Selfishly I wanted to make the distribution list of this newsletter aware that in addition to our historical leveraging of a dozen or so outside agencies, who remain a critical part of our vendor network, that we will now have those capabilities internally. I also thought it was important to use this new business venture as an example of how we should all keep an eye on the ever-changing market, identifying opportunities and running towards them; hopefully, all of you have opportunities to pursue and your running shoes on.
New Year same story, concerns about deteriorating consumer loan asset performance persist but collateral performance remains generally solid.
On the cause for concern side of the ledger is that we are still down 10mm jobs since February 2020 and jobless claims just spiked, which will likely exacerbate the dynamic where households are tapping into emergency savings.
On the housing front, renters are more frequently using their credit cards to pay rent, forbearances continued to get extended at a high clip and there are foreboding signs about future evictions with recent data showing 35% of adults are past due on their rent of mortgage.
And Consumer confidence plunged in December, which is never a positive economic indicator (unless you are a distressed credit fund).
But despite signs of pending gloom and doom, and some mixed results on the card side, asset performance remains mostly immune. Most recently updated indices from Kroll with December payment date data (so November EOM) showed stable delinquency and charge-off rates in the personal loan space. And household bankruptcies for 2020 will be the lowest level since 1987.
And consumers seem to be entering 2021 with their sights set on reducing debt and increasing savings which seems like an orientation that would support better consumer loan performance.
So back to where I started, while the calendar says 2021, the loan performance dynamics are solid data, despite concerns about the sustainability of it all, and feels very 2020.
I have a feeling that the Regulatory section of the newsletter is going to get very exciting between the inauguration and years from now when the next congressional elections kick off. But for now…
It’s a little older news at this point but still important to note that for those hoping and praying the LIBOR transition can would get kicked, mission accomplished.
While this has not been passed, and might not be, given the changing of the guard in the White House and Senate it is good to familiarize oneself with the proposed changes via the Consumer Bankruptcy Reform Act of 2020.
The CFPB, which will probably look very different sooner than later, has been a bunch of busy bees. They took action against LendUp for violating MLA, hammered Discover (again), simplified the QM definition, launched an interactive enforcement database and published part 2 of the debt collection rule, effectively finalizing what is scheduled to go live at the end of November (unless the new administration alters that).
But it wasn’t all taking action against lenders and making rules at the CFPB. In the category of promoting innovation in lending the CFPB also issued another no-action letter around their use of AI in underwriting and also let Synchrony into the compliance sandbox as they look at rolling out a secured card that converts to unsecured to help with credit rebuilding.
SCOTUS heard oral arguments around the definition of an audiodialer a case that we are watching very closely in our servicing and collections businesses.
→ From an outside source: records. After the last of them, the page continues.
/-! ## Faults (chapter 8) -/

/-- R166, CLEAR_FIRST: from port A it is answered DONE and empties the first-fault record, full or empty, and
touches nothing else; a raise of a pair that is in the set leaves it empty, the next raise that adds a pair fills
it. R168, CLEAR_INACTIVE: from port A and port T it is answered DONE, removes every inactive entry of the next-fault
list, keeps the active ones in their order, clears OVERRUN, so that LOG_OVERRUN is false, and touches neither the
active fault set nor the first-fault record. Of an SPI port with no transaction begun the answer rests on log entry
5. -/
def Obligations.FaultRecordsAreEmptied : Prop :=
  (∀ (dt : Delay) (p : Port) (g : Option Guard) (s : State), accepted p .clearFirst g [] s = true →
      p = .a ∧ ∃ t, exec (.clearFirst dt p g []) s = .next t ∧ Done p .clearFirst (.done []) s t ∧ QueuesKept s t ∧
        t.flm = { s.flm with first := none } ∧ Changes dt [.flm, .pif] s t ∧
        ∀ x, (t.faulted x = true → (raise x t).flm.first = none) ∧
          (t.faulted x = false → ∃ r, (raise x t).flm.first = some r ∧ r.pair = x ∧ r.time = t.now)) ∧
  (∀ (dt : Delay) (p : Port) (g : Option Guard) (s : State),
      (p = .a ∨ p = .t) → s.discards p = false → guardOk g s = true →
      ∃ t, exec (.clearInactive dt p g []) s = .next t ∧ Done p .clearInactive (.done []) s t ∧
        t.flm.entries = s.flm.entries.filter (fun r => r.active) ∧ t.flm.overrun = false ∧
        holds .logOverrun t = false ∧ t.flm.active = s.flm.active ∧ t.flm.first = s.flm.first ∧
        t.flm.warnLine = s.flm.warnLine ∧ t.flm.severeLine = s.flm.severeLine ∧
        (s.flm.overrun = false → QueuesKept s t) ∧ Changes dt [.flm, .pif] s t)

/-- R162, R163, R165, R167: a raise that adds a pair stamps it, fills an empty first-fault record, gets its entry in
the next-fault list and judges the lines; a raise of a pair in the set changes nothing; a clear removes the pair,
makes its entry inactive and judges the lines. R167: a raise whose pair has an entry updates it in place, with its
count one higher up to 255; a pair without an entry gets one at the end of the list, and in a list of 15 the oldest
inactive entry leaves for it, or, where all are active, the oldest, which sets OVERRUN. No other entry changes its
place or its fields. -/
def Obligations.RaiseAndClear : Prop :=
  ∀ (x : FaultPair) (s : State),
    (s.faulted x = true → raise x s = s) ∧
    (s.faulted x = false →
      (raise x s).flm.active = s.flm.active ++ [⟨x, s.now, severityOf s.brake x⟩] ∧
      (s.flm.first = none →
        (raise x s).flm.first = some ⟨x, s.now, severityOf s.brake x, s.context⟩) ∧
      (s.flm.first ≠ none → (raise x s).flm.first = s.flm.first) ∧
      (∃ r ∈ (raise x s).flm.entries, r.pair = x ∧ r.lastSeen = s.now ∧ r.active = true ∧
        r.severity = severityOf s.brake x) ∧
      ((raise x s).flm.warnLine = true ↔ ∃ a ∈ (raise x s).flm.active, a.severity ≠ .note) ∧
      ((raise x s).flm.severeLine = true ↔ ∃ a ∈ (raise x s).flm.active, a.severity = .severe)) ∧
    (s.faulted x = false → clear x s = s) ∧
    (clear x s).faulted x = false ∧
    (∀ y, y ≠ x → (clear x s).faulted y = s.faulted y ∧ (raise x s).faulted y = s.faulted y) ∧
    (s.faulted x = true → ∀ r ∈ (clear x s).flm.entries, r.pair = x → r.active = false) ∧
    (s.faulted x = false →
      let l := s.flm.entries
      let severity := severityOf s.brake x
      let new : FaultEntry := ⟨x, s.now, s.now, 1, true, severity⟩
      ((∃ r ∈ l, r.pair = x) →
        (raise x s).flm.overrun = s.flm.overrun ∧
        (raise x s).flm.entries = l.map fun r =>
          if r.pair = x then
            ⟨x, r.firstSeen, s.now, if r.count < 255 then r.count + 1 else r.count, true, severity⟩
          else r) ∧
      ((∀ r ∈ l, r.pair ≠ x) → l.length < 15 →
        (raise x s).flm.entries = l ++ [new] ∧ (raise x s).flm.overrun = s.flm.overrun) ∧
      (∀ before r later, (∀ r ∈ l, r.pair ≠ x) → 15 ≤ l.length → l = before ++ r :: later →
        (∀ e ∈ before, e.active = true) → r.active = false →
        (raise x s).flm.entries = before ++ later ++ [new] ∧ (raise x s).flm.overrun = s.flm.overrun) ∧
      ((∀ r ∈ l, r.pair ≠ x) → 15 ≤ l.length → (∀ e ∈ l, e.active = true) →
        (raise x s).flm.entries = l.drop 1 ++ [new] ∧ (raise x s).flm.overrun = true)) ∧
    (s.faulted x = true →
      (clear x s).flm.active = s.flm.active.filter (fun a => a.pair != x) ∧
      (clear x s).flm.entries = s.flm.entries.map (fun r => if r.pair = x then { r with active := false } else r) ∧
      (clear x s).flm.overrun = s.flm.overrun ∧ (clear x s).flm.first = s.flm.first ∧
      ((clear x s).flm.warnLine = true ↔ ∃ a ∈ s.flm.active, a.pair ≠ x ∧ a.severity ≠ .note) ∧
      ((clear x s).flm.severeLine = true ↔ ∃ a ∈ s.flm.active, a.pair ≠ x ∧ a.severity = .severe))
For those that have been following the circuit courts, there has been a lot of uncertainty around the definition of a dialer given the contradictory rulings in different federal districts.
In the category of least surprising things to happen, it took less than 60 days from the OCC issuing their True Lender rule for states to band together to sue and try to overturn it. Also not surprising, New York is leading the charge.
Biden has recently signaled that credit bureaus ought to be replaced by the CFPB. Not even sure where to start with that one.
In the student loan world, where things will most assuredly look different under the Biden regime, payment deferrals on federal loans are going to get extended and I would personally be a little surprised if student loans remained non-dischargeable by 2022 based on the current rhetoric and trajectory of the dialogue. Last student loan note is that gigantic Wells book is going to Apollo and Blackstone.
Buy-now-pay-later products have been all the rage lately, so much so that CapitalOne is not allowing their credit cards to be used in conjunction with them. It has proven a boon for the providers, Affirm just benefitted big time congrats if you were in on that IPO.
Speaking of going public, not shockingly SoFi went the SPAC route.